Accountability first at East Carolina University’s Brody School of Medicine

In early March, North Carolina Governor Pat McCrory visited the East Carolina Heart Institute at the Brody School of Medicine (BSOM)—not to receive medical treatment—but to “stabilize the financial challenges” at Brody. In fiscal 2013, BSOM had operating losses of $14.4 million. 

McCrory responded by adding $16 million for BSOM over the next two years in his proposed budget. UNC administrators originally requested an additional $30 million. 

But isn’t it reasonable, before throwing money at the problem, to find out where the school is hemorrhaging cash and apply spending and revenue tourniquets? While BSOM has lost tens of millions of dollars in each of the past several years, the UNC medical school at Chapel Hill made a $114 million profit in fiscal 2013. Rather than reflexively bleeding state taxpayers for more money, shouldn’t there be some sort of investigation from outside the system?

Actually, there already has been one. Hunter Partners, LLC, a healthcare industries consulting firm based in California, conducted just such an analysis in 2013 at the request of the school. Hunter discovered such egregious instances of waste as “the current ECUP [ECU Physicians] payroll appears to be funding approximately 177.6 FTE [full-time employees] more than a reasonable benchmark would support. These FTE have an approximate yearly cost of $8.5M.”

Hunter also found that “non-labor operating expenses…exceed a reasonable benchmark,” with a potential $1.1 million in yearly savings. Furthermore, by changing revenue procedures, ECUP could increase income between $3.5 and $7.0 million annually. Building and occupancy costs are excessive; another $360,000 could be saved yearly.  

But waste and inefficiency are likely not the only reasons for excessive costs. For one thing, while State and tuition funding have steadily increased at Brody over the past five years—$55 to almost $65 million and $2.3 to $6.4 million respectively—grants and contracts have dramatically decreased, from $28.4 to $17.6 million between 2007 and 2012.

Furthermore, there appears to a considerable “mission creep” that is inflating costs as well. The Brody School of Medicine was established at East Carolina University by the N.C. legislature in 1974. It was given three missions: “to increase the supply of primary care physicians to serve the state”; “to improve the health status of citizens in eastern North Carolina”; “to enhance the access of minority and disadvantaged students to a medical education.”  

Only 55 percent of Brody’s graduates entered primary care specialties in 2012-14, less than UNC-Chapel Hill’s 63 percent. Jenna Ashley Robinson, president of the Pope Center for Higher Education Policy, recently wrote that “over the past 10 years, nearly sixty percent of its graduates have left the state for their residencies” and that “this is particularly acute in highly specialized fields like anesthesiology, neurology, and pathology…of ECU’s 2014 class, no students specializing in those fields stayed in North Carolina for their residencies.” 

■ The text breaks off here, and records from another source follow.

-- ==== Sys2Proof/Config.lean ====
section
/-! DEFINITION. The free values: what the spec leaves open or keeps out of reach. Each is a constant with no body, so
nothing can be proved of its value. -/

namespace Sys2Proof.Config

/-- FREE. FWVER.MINVER, the value fused at manufacture (R414; log 12). -/
opaque minver : BitVec 32

/-- FREE. Byte k of IDCERT, fused at manufacture (R414; log 12). -/
opaque idcert : Nat → Byte

/-- FREE. Byte k of the RSASSA-PSS signature of the quoted bytes with the identity key, which no source can read (R419; log 12). -/
opaque quote : List Byte → Nat → Byte

/-- FREE. Byte k of the fused root hash, which no source can read (R418, R420; log 12). -/
opaque rootHash : Nat → Byte

/-- FREE. The lower bound that XQUERY reports for a running job, reduced by the model to the job's progress (R302; log 7). -/
opaque queryBound : Nat → Nat

/-- FREE. What an atomic message makes of the old word at its home agent, or nothing: the spec gives the message's header and not its
operation or operands (R385; log 9). -/
opaque atomicEffect : Msg → Nat → Option Nat

/-- FREE. Whether a register-access message writes: the spec gives no field for it (R385, R388; log 9). -/
opaque registerMsgWrites : Msg → Bool

/-- FREE. The payload bytes with which this package asks a peer's home agent for an atomic (R385; log 9). -/
opaque atomicPayload : Nat → Nat → Nat → List Byte

/-- FREE. Byte k of HBM stacks after a package reset, by the number of the reset (R413; log 2). -/
opaque hbmAfterReset : Nat → Nat → Byte

/-- FREE. The cause that a launch's status carries for a discarded front that met no fault (R370; log 7). -/
opaque discardCause : Nat → Nat

/-- FREE. floor(log2(max)) of an FMT slot whose max is 0, which R187 takes of every slot and R89 lets be 0 (log 16). -/
opaque log2OfNoMax : BitVec 64 → Int

/-- FREE. What a load of Barista returns from a memory unit in error or a bad block, by a counter (R376, R420; log 59). -/
opaque lostWord : Nat → BitVec 64

/-- FREE. A byte that a member of a CXGATH did not send, where the members' ES differ, which R390 does not match (R395; log 7). -/
opaque gatherByte : Nat → Nat → Byte

end Sys2Proof.Config
end

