-- ==== Sys2Proof/Decode.lean ====
section
/-! DEFINITION. The decoder of R99 to R131 and R103, total on words, and after it the encoder, from the same tables. -/

namespace Sys2Proof

/-- Codes of the four IEEE formats (R110). -/
def FFmt.code : FFmt → Nat
  | .fp16 => 0 | .bf16 => 1 | .fp32 => 2 | .fp64 => 3
/-- Codes of the types of FCVT (R110). -/
def CvtTy.code : CvtTy → Nat
  | .fp16 => 0 | .bf16 => 1 | .fp32 => 2 | .fp64 => 3 | .int32 => 4 | .uint32 => 5 | .int64 => 6 | .uint64 => 7
/-- Codes of the fence scopes (R115). -/
def Scope.code : Scope → Nat
  | .core => 0 | .die => 1 | .pkg => 2 | .sys => 3

/-- The IEEE format of a code (R110). -/
def ffmtOf (n : Nat) : FFmt := if n = 0 then .fp16 else if n = 1 then .bf16 else if n = 2 then .fp32 else .fp64
/-- The type of a code (R110). -/
def cvtTyOf (n : Nat) : CvtTy :=
  if n = 0 then .fp16 else if n = 1 then .bf16 else if n = 2 then .fp32 else if n = 3 then .fp64
  else if n = 4 then .int32 else if n = 5 then .uint32 else if n = 6 then .int64 else .uint64
/-- The scope of a code (R115). -/
def scopeOf (n : Nat) : Scope := if n = 0 then .core else if n = 1 then .die else if n = 2 then .pkg else .sys

/-- A scalar register field (R100). -/
def sr (n : Nat) : SReg := BitVec.ofNat 5 n
/-- A vector-name field (R100). -/
def vn (n : Nat) : VName := BitVec.ofNat 6 n
/-- A mask field (R100). -/
def mk (n : Nat) : MReg := BitVec.ofNat 3 n
/-- An FMT slot field (R105). -/
def sl (n : Nat) : Slot := BitVec.ofNat 4 n
/-- A source-modifier field (R99). -/
def m2 (n : Nat) : BitVec 2 := BitVec.ofNat 2 n

/-- A reading that the checks of R103 allow. -/
def need (c : Bool) (i : Instr) : Option Instr := if c then some i else none

/-- Opcode 0x01, class 0 (R109). -/
def decInt (d a b fn : Nat) : Option Instr :=
  match fn with
  | 0 => some (.add (sr d) (sr a) (sr b))
  | 1 => some (.sub (sr d) (sr a) (sr b))
  | 2 => some (.mul (sr d) (sr a) (sr b))
  | 3 => some (.mulh (sr d) (sr a) (sr b))
  | 4 => some (.mulhu (sr d) (sr a) (sr b))
  | 5 => some (.div (sr d) (sr a) (sr b))
  | 6 => some (.divu (sr d) (sr a) (sr b))
  | 7 => some (.rem (sr d) (sr a) (sr b))
  | 8 => some (.remu (sr d) (sr a) (sr b))
  | 9 => some (.and (sr d) (sr a) (sr b))
  | 10 => some (.or (sr d) (sr a) (sr b))
  | 11 => some (.xor (sr d) (sr a) (sr b))
  | 12 => some (.andn (sr d) (sr a) (sr b))
  | 13 => some (.shl (sr d) (sr a) (sr b))
  | 14 => some (.shr (sr d) (sr a) (sr b))
  | 15 => some (.sra (sr d) (sr a) (sr b))
  | 16 => some (.slt (sr d) (sr a) (sr b))
  | 17 => some (.sltu (sr d) (sr a) (sr b))
  | 18 => some (.min (sr d) (sr a) (sr b))
  | 19 => some (.max (sr d) (sr a) (sr b))
  | 20 => some (.minu (sr d) (sr a) (sr b))
  | 21 => some (.maxu (sr d) (sr a) (sr b))
  | 22 => need (b == 0) (.clz (sr d) (sr a))
  | 23 => need (b == 0) (.ctz (sr d) (sr a))
  | 24 => need (b == 0) (.popc (sr d) (sr a))
  | 25 => need (b == 0) (.sextb (sr d) (sr a))
  | 26 => need (b == 0) (.sexth (sr d) (sr a))
  | 27 => need (b == 0) (.sextw (sr d) (sr a))
  | _ => none

/-- Opcode 0x01, class 1 (R109). -/
def decShiftImm (d a b fn : Nat) : Option Instr :=
  match fn % 8 with
  | 0 => need (b == 0) (.shli (sr d) (sr a) (BitVec.ofNat 6 (fn / 8)))
  | 1 => need (b == 0) (.shri (sr d) (sr a) (BitVec.ofNat 6 (fn / 8)))
  | 2 => need (b == 0) (.srai (sr d) (sr a) (BitVec.ofNat 6 (fn / 8)))
  | _ => none

/-- Opcode 0x01, class 2 (R110). -/
def decFp (d a b fn : Nat) : Option Instr :=
  let f := ffmtOf (fn / 8 % 4)
  let aux := fn % 8
  match fn / 32 with
  | 0 => need (aux == 0) (.fadd (sr d) (sr a) (sr b) f)
  | 1 => need (aux == 0) (.fsub (sr d) (sr a) (sr b) f)
  | 2 => need (aux == 0) (.fmul (sr d) (sr a) (sr b) f)
  | 3 => need (aux == 0) (.fdiv (sr d) (sr a) (sr b) f)
  | 4 => need (aux == 0) (.fma (sr d) (sr a) (sr b) f)
  | 5 => need (aux == 0 && b == 0) (.fsqrt (sr d) (sr a) f)
  | 6 => need (aux == 0) (.fmin (sr d) (sr a) (sr b) f)
  | 7 => need (aux == 0) (.fmax (sr d) (sr a) (sr b) f)
  | 8 => need (aux == 0) (.fcmp (sr d) (sr a) (sr b) f)
  | 9 => need (b == 0) (.fcvtToFloat (sr d) (sr a) f (cvtTyOf aux))
  | 10 => need (b == 0 && decide (4 ≤ aux)) (.fcvtToInt (sr d) (sr a) (cvtTyOf aux) f)
  | _ => none

/-- Opcode 0x01 (R108). -/
def dec01 (d a b fn : Nat) : Option Instr :=
  match fn / 512 with
  | 0 => decInt d a b (fn % 512)
  | 1 => decShiftImm d a b (fn % 512)
  | 2 => decFp d a b (fn % 512)
  | 3 => need (b == 0) (.jalr (sr d) (sr a) (BitVec.ofNat 9 fn))
  | _ => none

/-- Opcodes 0x02 to 0x07 (R111). -/
def decImm (op d a imm : Nat) : Option Instr :=
  match op with
  | 2 => some (.addi (sr d) (sr a) (BitVec.ofNat 16 imm))
  | 3 => some (.andi (sr d) (sr a) (BitVec.ofNat 16 imm))
  | 4 => some (.ori (sr d) (sr a) (BitVec.ofNat 16 imm))
  | 5 => some (.xori (sr d) (sr a) (BitVec.ofNat 16 imm))
  | 6 => some (.slti (sr d) (sr a) (BitVec.ofNat 16 imm))
  | 7 => some (.sltiu (sr d) (sr a) (BitVec.ofNat 16 imm))
  | _ => none

/-- Opcode 0x08 (R111). -/
def dec08 (d a imm : Nat) : Option Instr :=
  match a / 4 with
  | 0 => some (.lis (sr d) (BitVec.ofNat 16 imm) (m2 a))
  | 1 => some (.lih (sr d) (BitVec.ofNat 16 imm) (m2 a))
  | _ => none

/-- Opcodes 0x0A to 0x0F (R107, R111). -/
def decBranch (op a b disp : Nat) : Option Instr :=
  match op with
  | 10 => some (.beq (sr a) (sr b) (BitVec.ofNat 16 disp))
  | 11 => some (.bne (sr a) (sr b) (BitVec.ofNat 16 disp))
  | 12 => some (.blt (sr a) (sr b) (BitVec.ofNat 16 disp))
  | 13 => some (.bge (sr a) (sr b) (BitVec.ofNat 16 disp))
  | 14 => some (.bltu (sr a) (sr b) (BitVec.ofNat 16 disp))
  | 15 => some (.bgeu (sr a) (sr b) (BitVec.ofNat 16 disp))
  | _ => none

/-- Opcode 0x20 (R112). -/
def decLoad (d a imm : Nat) : Option Instr :=
  let o := BitVec.ofNat 13 imm
  match imm / 8192 with
  | 0 => some (.ldb (sr d) (sr a) o)
  | 1 => some (.ldbu (sr d) (sr a) o)
  | 2 => some (.ldh (sr d) (sr a) o)
  | 3 => some (.ldhu (sr d) (sr a) o)
  | 4 => some (.ldw (sr d) (sr a) o)
  | 5 => some (.ldwu (sr d) (sr a) o)
  | 6 => some (.ldd (sr d) (sr a) o)
  | _ => none

/-- Opcode 0x21 (R112). -/
def decStore (a b imm : Nat) : Option Instr :=
  let o := BitVec.ofNat 13 imm
  match imm / 8192 with
  | 0 => some (.stb (sr a) (sr b) o)
  | 1 => some (.sth (sr a) (sr b) o)
  | 2 => some (.stw (sr a) (sr b) o)
  | 3 => some (.std (sr a) (sr b) o)
  | _ => none

/-- Opcode 0x22 (R113). -/
def decAtomic (d a b fn : Nat) : Option Instr :=
  let w := fn / 8 % 2 == 1
  let u := fn / 16 % 2 == 1
  if fn / 32 = 0 then
    match fn % 8 with
    | 0 => need (!u) (.amoadd (sr d) (sr a) (sr b) w)
    | 1 => some (.amomin (sr d) (sr a) (sr b) w u)
    | 2 => some (.amomax (sr d) (sr a) (sr b) w u)
    | 3 => need (!u) (.amoand (sr d) (sr a) (sr b) w)
    | 4 => need (!u) (.amoor (sr d) (sr a) (sr b) w)
    | 5 => need (!u) (.amoxor (sr d) (sr a) (sr b) w)
    | 6 => need (!u) (.amoswap (sr d) (sr a) (sr b) w)
    | 7 => need (!u) (.amocas (sr d) (sr a) (sr b) w)
    | _ => none
  else none

/-- Opcode 0x3A (R114). -/
def dec3A (d a imm : Nat) : Option Instr :=
  let x := imm % 4096
  match imm / 4096 with
  | 0 => need (a == 0 && isCr x) (.mfc (sr d) (BitVec.ofNat 12 x))
  | 1 => need (d == 0 && isCr x) (.mtc (BitVec.ofNat 12 x) (sr a))
  | 2 => need (d == 0 && a == 0) (.trap (BitVec.ofNat 12 x))
  | 3 => need (d == 0 && a == 0 && x == 0) .kret
  | 4 => need (d == 0 && a == 0 && x == 0) .exit
  | _ => none

/-- Opcode 0x3B (R115). -/
def dec3B (d a b fn : Nat) : Option Instr :=
  let s := scopeOf (fn / 4 % 4)
  if d = 0 ∧ a = 0 ∧ b = 0 ∧ fn / 16 = 0 then
    match fn % 4 with
    | 1 => some (.fsv s)
    | 2 => some (.fvs s)
    | 3 => some (.fvv s)
    | _ => none
  else none

/-- Opcode 0x3C (R116). -/
def dec3C (d a imm : Nat) : Option Instr :=
  let x := imm % 4096
  let code := BitVec.ofNat 7 imm
  match imm / 4096 with
  | 0 =>
    if d = 0 ∧ a = 0 then
      match x / 1024 with
      | 0 => need (x / 128 == 0) (.brk code)
      | 1 => some (.brkAny code (mk (x / 128)))
      | 2 => some (.brkAll code (mk (x / 128)))
      | _ => none
    else none
  | 1 => need (d == 0 && x == 0) (.pcaps (sr a))
  | 2 => need (d == 0 && a == 0 && x == 0) .pcape
  | _ => none

/-- Opcode 0x10 (R117). -/
def dec10 (vd va vb sm fn : Nat) : Option Instr :=
  match fn with
  | 0 => some (.vadd (vn vd) (vn va) (vn vb) (m2 sm))
  | 1 => some (.vsub (vn vd) (vn va) (vn vb) (m2 sm))
  | 2 => some (.vmul (vn vd) (vn va) (vn vb) (m2 sm))
  | 3 => some (.vmulh (vn vd) (vn va) (vn vb) (m2 sm))
  | 4 => some (.vmin (vn vd) (vn va) (vn vb) (m2 sm))
  | 5 => some (.vmax (vn vd) (vn va) (vn vb) (m2 sm))
  | 6 => some (.vminu (vn vd) (vn va) (vn vb) (m2 sm))
  | 7 => some (.vmaxu (vn vd) (vn va) (vn vb) (m2 sm))
  | 8 => some (.vand (vn vd) (vn va) (vn vb) (m2 sm))
  | 9 => some (.vor (vn vd) (vn va) (vn vb) (m2 sm))
  | 10 => some (.vxor (vn vd) (vn va) (vn vb) (m2 sm))
  | 11 => some (.vshl (vn vd) (vn va) (vn vb) (m2 sm))
  | 12 => some (.vshr (vn vd) (vn va) (vn vb) (m2 sm))
  | 13 => some (.vsra (vn vd) (vn va) (vn vb) (m2 sm))
  | 14 => some (.vsadd (vn vd) (vn va) (vn vb) (m2 sm))
  | 15 => some (.vssub (vn vd) (vn va) (vn vb) (m2 sm))
  | 16 => some (.vmerge (vn vd) (vn va) (vn vb) (m2 sm))
  | 17 => need (sm == 0 && vb == 0) (.vmv (vn vd) (vn va))
  | 18 => some (.vsaddU (vn vd) (vn va) (vn vb) (m2 sm))
  | 19 => some (.vssubU (vn vd) (vn va) (vn vb) (m2 sm))
  | _ => none

/-- Opcode 0x11 (R118). -/
def dec11 (vd va sb fn : Nat) : Option Instr :=
  match fn with
  | 0 => need (va == 0) (.vsplat (vn vd) (sr sb))
  | 1 => need (va == 0) (.vmvsx (vn vd) (sr sb))
  | 2 => need (vd == 0) (.vmvxs (sr sb) (vn va))
  | 3 => need (va == 0 && decide (vd < 8)) (.mset (mk vd) (sr sb))
  | _ => none

/-- Opcode 0x12 (R119). -/
def dec12 (vd va imm fn : Nat) : Option Instr :=
  let n := BitVec.ofNat 8 imm
  match fn with
  | 0 => some (.vslideupImm (vn vd) (vn va) n)
  | 1 => some (.vslidednImm (vn vd) (vn va) n)
  | 2 => need (decide (imm < 64)) (.vshlImm (vn vd) (vn va) n)
  | 3 => need (decide (imm < 64)) (.vshrImm (vn vd) (vn va) n)
  | 4 => need (decide (imm < 64)) (.vsraImm (vn vd) (vn va) n)
  | 5 => need (va == 0) (.vsplatImm (vn vd) n)
  | _ => none

/-- Opcode 0x13 (R120). -/
def dec13 (vd va vb sm fn : Nat) : Option Instr :=
  let m3 := sm == 0 && decide (vd < 8 ∧ va < 8 ∧ vb < 8)
  let m1 := sm == 0 && decide (va < 8) && vb == 0
  match fn with
  | 0 => need (decide (vd < 8)) (.vcmpEq (mk vd) (vn va) (vn vb) (m2 sm))
  | 1 => need (decide (vd < 8)) (.vcmpNe (mk vd) (vn va) (vn vb) (m2 sm))
  | 2 => need (decide (vd < 8)) (.vcmpLt (mk vd) (vn va) (vn vb) (m2 sm))
  | 3 => need (decide (vd < 8)) (.vcmpGe (mk vd) (vn va) (vn vb) (m2 sm))
  | 4 => need (decide (vd < 8)) (.vcmpLtu (mk vd) (vn va) (vn vb) (m2 sm))
  | 5 => need (decide (vd < 8)) (.vcmpGeu (mk vd) (vn va) (vn vb) (m2 sm))
  | 8 => need m3 (.mand (mk vd) (mk va) (mk vb))
  | 9 => need m3 (.mor (mk vd) (mk va) (mk vb))
  | 10 => need m3 (.mxor (mk vd) (mk va) (mk vb))
  | 11 => need (m1 && decide (vd < 8)) (.mnot (mk vd) (mk va))
  | 12 => need (m1 && decide (vd < 32)) (.mpopc (sr vd) (mk va))
  | 13 => need (m1 && decide (vd < 32)) (.mfirst (sr vd) (mk va))
  | _ => none

/-- Opcode 0x14 (R121). -/
def dec14 (vd va vb sm fn : Nat) : Option Instr :=
  let bf := fn / 32 == 1
  let u := sm == 0 && vb == 0
  match fn % 32 with
  | 0 => some (.vfadd (vn vd) (vn va) (vn vb) (m2 sm) bf)
  | 1 => some (.vfsub (vn vd) (vn va) (vn vb) (m2 sm) bf)
  | 2 => some (.vfmul (vn vd) (vn va) (vn vb) (m2 sm) bf)
  | 3 => some (.vfma (vn vd) (vn va) (vn vb) (m2 sm) bf)
  | 4 => some (.vfms (vn vd) (vn va) (vn vb) (m2 sm) bf)
  | 5 => some (.vfnma (vn vd) (vn va) (vn vb) (m2 sm) bf)
  | 6 => some (.vfdiv (vn vd) (vn va) (vn vb) (m2 sm) bf)
  | 10 => some (.vfmin (vn vd) (vn va) (vn vb) (m2 sm) bf)
  | 11 => some (.vfmax (vn vd) (vn va) (vn vb) (m2 sm) bf)
  | 7 => need u (.vfsqrt (vn vd) (vn va) bf)
  | 8 => need u (.vfrcp (vn vd) (vn va) bf)
  | 9 => need u (.vfrsq (vn vd) (vn va) bf)
  | 12 => need u (.vfabs (vn vd) (vn va) bf)
  | 13 => need u (.vfneg (vn vd) (vn va) bf)
  | 14 => need u (.vfexp2 (vn vd) (vn va) bf)
  | 15 => need u (.vflog2 (vn vd) (vn va) bf)
  | 16 => need u (.vfclass (vn vd) (vn va) bf)
  | 17 => need (decide (vd < 8)) (.vfcmpEq (mk vd) (vn va) (vn vb) (m2 sm) bf)
  | 18 => need (decide (vd < 8)) (.vfcmpLt (mk vd) (vn va) (vn vb) (m2 sm) bf)
  | 19 => need (decide (vd < 8)) (.vfcmpLe (mk vd) (vn va) (vn vb) (m2 sm) bf)
  | 20 => need (decide (vd < 8)) (.vfcmpUn (mk vd) (vn va) (vn vb) (m2 sm) bf)
  | _ => none

/-- The fixed code in a 6-bit field (R105). -/
def c6 (n : Nat) : BitVec 6 := BitVec.ofNat 6 n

Such expansion from the original mission to produce primary care physicians is proving wasteful, yet Governor McCrory seems oblivious to the problem. In an article on the ECU website, he said that the school “has continued to deliver on the mission our legislature set forth for it”—in fact, inexplicably, he said the proposed additional money will help to “expand” Brody’s mission.

To be fair, BSOM was given a difficult task with its second mission, “to improve the health status of citizens in eastern North Carolina.” The medical school has essentially become a regional free health care provider for the poor—a social services agency as well as a school. This overreach accounts for a large part of BSOM’s fiscal woes: Dr. Paul Cunningham, dean of the BSOM, told the Raleigh News & Observer in February 2015 that “about 150,000 of the 500,000 patient appointments the school’s practitioners handle each year are either uncompensated or the patients pay only a small co-pay and lack insurance to pay the rest.” 

In the past, BSOM was able to recover a fair amount of its unpaid charges by having the state attorney general collect some of them. But this is no longer allowed in many situations, according to the News & Observer article, because private hospitals claimed this was “an unfair advantage.” As a result, collections using the attorney general dropped from $5.5 million to $1.5 million last year.

The inability to collect much of the money it is owed—80 percent of the school’s revenues comes from operating clinics and work done by its providers at nearby Vidant Medical Hospital—makes BSOM’s current operations unsustainable.

One more possible indication that BSOM’s problems go deeper than the need for an infusion of cash comes from recent “Best Medical School” ratings by U.S. News & World Report. In 2012 Brody was ranked #31 in Primary Care; in 2014 it was given “unranked” status because of “not qualifying or data issues.” 

With all of these red flags waving, it’s time to demand accountability. It is highly likely that the fiscal woes of ECU’s Brody School of Medicine can be stabilized without adding more challenges to state taxpayers. Sixteen million dollars is a lot to hand over without attempting to solve obvious problems first.